▶ Work to complete
Transcribe the listing from its top line through the line with "u.val / 8 == t / 8". Keep it exact, both ends included, and add nothing.
[Start of Attachment]
-- ==== Sys2Proof/Machine/Spinners.lean ====
section
/-!
DEFINITION. Spinner threads (chapter 19): thread control, `wait` and its ends, and the `port` operations (R460 to R481).
-/

namespace Sys2Proof.Machine

/-! ## Thread control (R467 to R472) -/

/-- Who may write a thread's registers: any source of R470, and of those, for a secure engine, the Cocoon and the
engine's own threads. -/
def State.spMay (s : State) (t : Nat) (src : Src) : Bool :=
  let own := match src with
    | .thread u => u.val / 8 == t / 8
    | _ => false
  own || src == .cocoon || (!s.engineSecure (t / 8) && s.srcSys src)

/-- START (R471). -/
def State.threadStart (s : State) (t : Nat) : State :=
  let rf : FMap Word := FMap.set (FMap.set [] 257 (BitVec.ofNat 64 t)) 258 (s.csrGet .SP_ARG t)
  let s := s.modThread t (fun _ => { run := .run, pc := BitVec.ofNat 48 (2 * s.fld Fld.SP_START_PC t), rf := rf })
  s.setFld Fld.SP_THR_STATE t 1

/-- STOP (R472): posted stores have been performed already. A halted thread stops too. -/
def State.threadStop (s : State) (t : Nat) : State :=
  let s := (s.threadRest t).modThread t (fun k => { k with run := .stopped, stepping := false, slot := none })
  ((s.setFld Fld.SP_THR_STATE t 0).setFld Fld.TR_SDBG_HALTED t 0).setFld Fld.TR_SDBG_HCAUSE t 0

/-- A write to a thread's registers (R469 to R472); LAST_SRC and LAST_STATUS record it. -/
def State.spWrite (s : State) (r : Reg) (t : Nat) (src : Src) (v : Word) : State :=
  let (st, s) : Nat × State :=
    if !s.spMay t src then (stDenied, s)
    else if r ≠ .SP_THR then (stOk, s.codeWrite r t v)
    else
      let now := (s.thread t).run
      match Fld.SP_THR_CMD.of v with
      | 1 => if now = .stopped ∨ now = .fault then (stOk, s.threadStart t) else (stBusy, s)
      | 2 => (stOk, s.threadStop t)
      | _ => (stOk, s)
  (s.setFld Fld.SP_THR_LAST_SRC t (srcId src)).setFld Fld.SP_THR_LAST_STATUS t st

/-- What a source reads in a thread's registers: 0 of a secure engine, for any but its threads and the Cocoon (R467). -/
def State.spRead (s : State) (r : Reg) (t : Nat) (src : Src) : Word :=
  if s.engineSecure (t / 8) && !s.spMay t src then 0 else s.csrGet r t

/-- START: a write to SP_THR with CMD = 1. -/
def execStart (src : Src) (t : ThreadId) (v : Word) (s : State) : Result :=
  .next (s.csrPort src .SP_THR t.val (fun s => s.spWrite .SP_THR t.val src (withBits v 1 0 1)))

/-- STOP: a write to SP_THR with CMD = 2. -/
def execStop (src : Src) (t : ThreadId) (v : Word) (s : State) : Result :=
  .next (s.csrPort src .SP_THR t.val (fun s => s.spWrite .SP_THR t.val src (withBits v 1 0 2)))

/-! ## Waiting (R474 to R476) -/

/-- A queue named in WQMASK is ready: not empty when the thread consumes it, not full when it produces it. -/
def State.queueReady (s : State) (q : Nat) : Bool :=
  s.qEn q && (if s.qOut q then s.qEntries q != 0 else s.qFree q != 0)

/-- The event conditions of a thread, bit by bit (R474). -/
def State.conditions (s : State) (t : Nat) : BitVec 7 :=
  let k := s.thread t
  let p := s.port t
  let rx := decide (k.rxThr ≤ p.rx.length) || p.rx.any (fun e => e.getLsbD 17)
  let room := decide (k.txThr ≤ 512 - p.tx.length)
  let qin := (List.range 32).any (fun j => k.wqMask.getLsbD j && s.queueReady (32 * t + j))
  let port := k.portEvt || bitsOf (s.csrGet .PT_STAT t) 23 16 != 0
  BitVec.ofNat 7 (bit rx + bit room * 2 + bit k.timer * 4 + bit qin * 8 + bit port * 16 + bit k.txDone * 32 +
    bit k.soft * 64)

/-- The latches that an outcome reports are cleared (R475). -/
def Thread.report (k : Thread) (c : BitVec 7) : Thread :=
  { k with timer := k.timer && !c.getLsbD 2, portEvt := k.portEvt && !c.getLsbD 4, txDone := k.txDone && !c.getLsbD 5,
           soft := k.soft && !c.getLsbD 6 }

/-- WAIT: once every posted store is performed (R465), it completes at once where a masked condition holds, and else the
thread sleeps. -/
def execWait (a : Agent) (rd ra : Reg5) (csn : BitVec 12) (s : State) : Result :=
  zis a { len := 4, slot := false, core := false } (do
    match a with
    | .core _ => illegal a
    | .thread t =>
      needs a (csn.toNat < 128)
      let slots ← rdReg a ra
      modify (fun s => s.threadRest t.val)
      let s ← get
      let c := s.conditions t.val &&& csn.truncate 7
      if c ≠ 0 then
        set (s.modThread t.val (fun k => k.report c))
        wrReg a rd (c.zeroExtend 64)
        pure .seq
      else
        set ((s.modThread t.val (fun k => { k with
          run := .wait, waitMask := csn.truncate 7, waitRd := rd, waitTmo := slots != 0, waitSlots := slots, waitNext := k.pc + 4,
          skipBrk := false })).setFld Fld.SP_THR_STATE t.val 2)
        throw .wait) s

/-- A `wait` ends with an outcome: the thread goes on, or halts after a step. -/
def State.waitEnds (s : State) (t : ThreadId) (v : Word) : State :=
  let k := s.thread t.val
  let s := s.regSet (.thread t) k.waitRd v
  let s := (s.modThread t.val (fun k => { k with run := .run, pc := k.waitNext })).setFld Fld.SP_THR_STATE t.val 1
  if k.stepping then s.haltThread t.val 2 else s

/-- WAIT_EVENT: a masked condition ends the sleep (R476). -/
def execWaitEvent (t : ThreadId) (s : State) : Result :=
  let k := s.thread t.val
  let c := s.conditions t.val &&& k.waitMask
  .next (if s.islOpen 21 && k.run == .wait && c != 0 then
    (s.modThread t.val (fun k => k.report c)).waitEnds t (c.zeroExtend 64) else s)

/-- WAIT_TIMEOUT: the expiry is granted first (R476), ra slots after the `wait` (R463, R475). -/
def execWaitTimeout (t : ThreadId) (s : State) : Result :=
  let k := s.thread t.val
  .next (if s.islOpen 21 && k.run == .wait && k.waitTmo then
    (s.modThread t.val (fun k => { k with slots := k.slots + k.waitSlots })).waitEnds t 0x8000 else s)

/-! ## The port operations (R478, R481, R484, R490) -/

/-- A register field that an operation does not use must be 0 (R159). -/
def fieldOk (used : Bool) (r : Reg5) : Bool := used || r == 0

/-- A `port` operation of a thread: it takes ra, where it uses it (`ua`), and gives what rd takes, where it gives anything
(`ud`); a field it does not use must be 0 (R159, R478). -/
def portOp (a : Agent) (rd ra : Reg5) (ud ua : Bool) (ok : Nat → Bool) (f : ThreadId → Nat → State → Option Nat × State) : State → Result :=
  zis a { len := 4, core := false } (do
    match a with
    | .core _ => illegal a
    | .thread t =>
      needs a (ok t.val && fieldOk ud rd && fieldOk ua ra)
      let v ← rdReg a ra
      let (r, s) := f t v.toNat (← get)
      set s
      match r with
      | some w => wrReg a rd (BitVec.ofNat 64 w)
      | none => pure ()
      pure .seq)

/-- RXB: the oldest entry of the receive FIFO; an END entry that has waited for room takes its place (R480). -/
def State.rxTake (s : State) (p : Nat) : Nat × State :=
  match (if s.rxTaken p then [] else (s.port p).rx) with
  | [] => (0, s)
  | e :: r =>
    ((e ||| 0x10000).toNat, s.modPort p (fun k => { k with rx := r ++ k.rxLate.take 1, rxLate := k.rxLate.drop 1 }))

/-- TXSTART (R478, R481). -/
def State.txStart (s : State) (p v : Nat) : Nat × State :=
  let x := v / 2 ^ 6 % 32
  let repl := v / 2 ^ 5 % 2 == 1
  if repl && isField p then (stDenied, s)
  else if !s.portRuns p then (stNotRunning, s)
  else if s.txTaken p || (s.port p).frame.isSome then (stBusy, s)
  else
    let f : TxFrame := { tsreq := v % 2 == 1, drive := s.isRs485 p && v / 2 % 2 == 1,
                         tc := if isField p then 0 else v / 4 % 8 }
    let (tag, s) := if repl then s.replicate p x f.tc (txHeld (s.port p).tx).1 (txHeld (s.port p).tx).2 else (none, s)
    let s := (s.modPort p (fun k => { k with frame := some { f with tag := tag } })).txTry p
    (stOk, if s.portClosed p then s else s.txAbort p)

/-- TXB (R478, R480, R481). What a replicated frame takes, its copies take (R453). With its END a frame that waits may be found to
fit (R451). -/
def State.txPut (s : State) (p v : Nat) : Nat × State :=
  let k := s.port p
  let e := BitVec.ofNat 17 v
  if s.txTaken p then (stBusy, s)
  else if k.discard then (stOk, s.modPort p (fun k => { k with discard := !e.getLsbD 16 }))
  else if 512 ≤ k.tx.length then (stTxFull, s)
  else
    let own := if (txHeld k.tx).2 then none else k.frame.bind (·.tag)
    let s := s.modCopies p own (fun c => some { c with len := c.len + 1, whole := e.getLsbD 16 })
    let s := s.modPort p (fun k => { k with tx := k.tx ++ [e] })
    (stOk, if e.getLsbD 16 && k.frame.any (fun f => f.start.isNone) then s.txTry p else s)

/-- RAWTX: the level for the next bit time. -/
def State.rawSend (s : State) (p v : Nat) : Nat × State :=
  if !s.portRuns p then (stNotRunning, s)
  else if s.txTaken p then (stBusy, s)
  else (stOk, s.modPort p (fun k => { k with rawTx := v % 2 == 1 }))

/-- RAWRX: the level received. -/
def State.rawTake (s : State) (p : Nat) : Nat × State :=
  match (if s.rxTaken p then none else (s.port p).rawRx) with
  | none => (0, s)
  | some b => (2 + bit b, s.modPort p (fun k => { k with rawRx := none }))

/-- The address of register `i` of a port's set (R434). -/
def ptSetAddr (p i : Nat) : Nat := 0xFE07001000 + p / 8 * 0x10000 + p % 8 * 0x200 + 8 * i

/-- PRD: the thread reads a register of its own port's set. -/
def State.prdRead (s : State) (t : ThreadId) (i : Nat) : Nat :=
  match Reg.decode (ptSetAddr t.val i) with
  | some (r, n) => if r.isPortSet then (s.ptRead r n (.thread t)).toNat else 0
  | none => 0

/-- PWR: the thread writes one, a write that the instance's XGATE sees like any other (R10, R11); the status is the set's
LAST_STATUS. -/
def State.pwrWrite (s : State) (t : ThreadId) (i v : Nat) : Nat × State :=
  let s := match Reg.decode (ptSetAddr t.val i) with
    | some (r, n) => if r.isPortSet then (s.gateSees r n).ptWrite r n (.thread t) (BitVec.ofNat 64 v) else s.portSet t.val (.thread t) id
    | none => s.portSet t.val (.thread t) id
  (s.fld Fld.PT_CTL_LAST_STATUS t.val, s)

/-- RXB. -/
def execRxb (a : Agent) (rd ra : Reg5) (s : State) : Result :=
  portOp a rd ra true false (fun _ => true) (fun t _ s => let (v, s) := s.rxTake t.val; (some v, s)) s

/-- RXTS. -/
def execRxts (a : Agent) (rd ra : Reg5) (s : State) : Result :=
  portOp a rd ra true false (fun _ => true) (fun t _ s => (some (s.port t.val).rxTs, s)) s

/-- RXCNT. -/
def execRxcnt (a : Agent) (rd ra : Reg5) (s : State) : Result :=
  portOp a rd ra true false (fun _ => true) (fun t _ s => (some (s.port t.val).rx.length, s)) s

/-- TXSTART. -/
def execTxstart (a : Agent) (rd ra : Reg5) (s : State) : Result :=
  portOp a rd ra true true (fun _ => true) (fun t v s => let (r, s) := s.txStart t.val v; (some r, s)) s

/-- TXB. -/
def execTxb (a : Agent) (rd ra : Reg5) (s : State) : Result :=
  portOp a rd ra true true (fun _ => true) (fun t v s => let (r, s) := s.txPut t.val v; (some r, s)) s

/-- TXTS. -/
def execTxts (a : Agent) (rd ra : Reg5) (s : State) : Result :=
  portOp a rd ra true false (fun _ => true) (fun t _ s =>
    (some (match (s.port t.val).txTs with
      | some n => 2 ^ 63 + n
      | none => 0), s)) s

/-- RAWTX. -/
def execRawtx (a : Agent) (rd ra : Reg5) (s : State) : Result :=
  portOp a rd ra true true (fun _ => true) (fun t v s => let (r, s) := s.rawSend t.val v; (some r, s)) s

/-- RAWRX. -/
def execRawrx (a : Agent) (rd ra : Reg5) (s : State) : Result :=
  portOp a rd ra true false (fun _ => true) (fun t _ s => let (r, s) := s.rawTake t.val; (some r, s)) s

/-- PRD. -/
def execPrd (a : Agent) (i : BitVec 6) (rd ra : Reg5) (s : State) : Result :=
  portOp a rd ra true false (fun _ => true) (fun t _ s => (some (s.prdRead t i.toNat), s)) s

/-- PWR. -/
def execPwr (a : Agent) (i : BitVec 6) (rd ra : Reg5) (s : State) : Result :=
  portOp a rd ra true true (fun _ => true) (fun t v s => let (r, s) := s.pwrWrite t i.toNat v; (some r, s)) s

/-- QADV. The operations of the queue and flow-match groups wait for the thread's posted stores (R465). -/
def execQadv (a : Agent) (j : BitVec 5) (rd ra : Reg5) (s : State) : Result :=
  portOp a rd ra true true (fun _ => true) (fun t v s =>
    let s := s.threadRest t.val
    let (r, s) := s.qAdvance (32 * t.val + j.toNat) (.thread t) (v % 2 ^ 13)
    (some r, s)) s

/-- QPTR. -/
def execQptr (a : Agent) (j : BitVec 5) (rd ra : Reg5) (s : State) : Result :=
  portOp a rd ra true false (fun _ => true) (fun t _ s =>
    let s := s.threadRest t.val
    (some (s.qTail (32 * t.val + j.toNat) * 2 ^ 48 + s.qHead (32 * t.val + j.toNat) * 2 ^ 32), s)) s

/-- FMATCH: a miss counts (R491). QE_FM_RES holds the outcome of this and the two next operations, which are commands of the table
as a write to QE_FM_CMD is (R490, R493). -/
def execFmatch (a : Agent) (rd ra : Reg5) (s : State) : Result :=
  portOp a rd ra true true (fun _ => true) (fun t v s =>
    match (s.threadRest t.val).fmLookup t.val v with
    | (some (q, tag), s) => (some (2 ^ 63 + q * 2 ^ 16 + tag), s.fmRes (.thread t) stOk (some (q, tag)))
    | (none, s) => (some 0, s.fmRes (.thread t) stOk none)) s

/-- FMADD: a command word of QE_FM_CMD, its PORT and OP ignored. -/
def execFmadd (a : Agent) (rd ra : Reg5) (s : State) : Result :=
  portOp a rd ra true true (fun _ => true) (fun t v s =>
    let w := BitVec.ofNat 64 v
    let (r, s) := (s.threadRest t.val).fmAdd t.val (Fld.QE_FM_CMD_KEY.of w) (Fld.QE_FM_CMD_QIDX.of w) (Fld.QE_FM_CMD_TAG.of w) (.thread t)
    (some r, s.fmRes (.thread t) r none)) s

/-- FMDEL. -/
def execFmdel (a : Agent) (rd ra : Reg5) (s : State) : Result :=
  portOp a rd ra true true (fun _ => true) (fun t v s =>
    let (r, s) := (s.threadRest t.val).fmDel t.val (Fld.QE_FM_CMD_KEY.of (BitVec.ofNat 64 v))
    (some r, s.fmRes (.thread t) r none)) s

/-- SIGNAL: the thread's interrupt source (R370). -/
def execSignal (a : Agent) (rd ra : Reg5) (s : State) : Result :=
  portOp a rd ra false false (fun _ => true) (fun t _ s => (none, s.icEvent (9280 + t.val))) s

/-- POKE: a sibling's SOFT latch. -/
def execPoke (a : Agent) (rd ra : Reg5) (s : State) : Result :=
  portOp a rd ra false true (fun _ => true) (fun t v s =>
    (none, s.modThread (t.val / 8 * 8 + v % 8) (fun k => { k with soft := true }))) s

/-- SETTHR: 0 is stored as 1. -/
def execSetthr (a : Agent) (rd ra : Reg5) (s : State) : Result :=
  portOp a rd ra false true (fun _ => true) (fun t v s =>
    (none, s.modThread t.val (fun k => { k with rxThr := max 1 (v % 2 ^ 16), txThr := max 1 (v / 2 ^ 16 % 2 ^ 16) }))) s

/-- WQMASK. -/
def execWqmask (a : Agent) (rd ra : Reg5) (s : State) : Result :=
  portOp a rd ra false true (fun _ => true) (fun t v s => (none, s.modThread t.val (fun k => { k with wqMask := BitVec.ofNat 32 v }))) s

/-- FRER: Spinners 28 to 31 alone. -/
def execFrer (a : Agent) (rd ra : Reg5) (s : State) : Result :=
  portOp a rd ra true true (fun t => decide (224 ≤ t)) (fun t v s =>
    let (pass, s) := s.frerPresent (32 * (t.val / 8 - 28) + v / 2 ^ 16 % 32) (v % 2 ^ 16)
    (some (bit (!pass)), s)) s

end Sys2Proof.Machine
end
[End of Attachment]
▶ Answer to the problem
-- ==== Sys2Proof/Machine/Spinners.lean ====
section
/-!
DEFINITION. Spinner threads (chapter 19): thread control, `wait` and its ends, and the `port` operations (R460 to R481).
-/

namespace Sys2Proof.Machine

/-! ## Thread control (R467 to R472) -/

/-- Who may write a thread's registers: any source of R470, and of those, for a secure engine, the Cocoon and the
engine's own threads. -/
def State.spMay (s : State) (t : Nat) (src : Src) : Bool :=
  let own := match src with
    | .thread u => u.val / 8 == t / 8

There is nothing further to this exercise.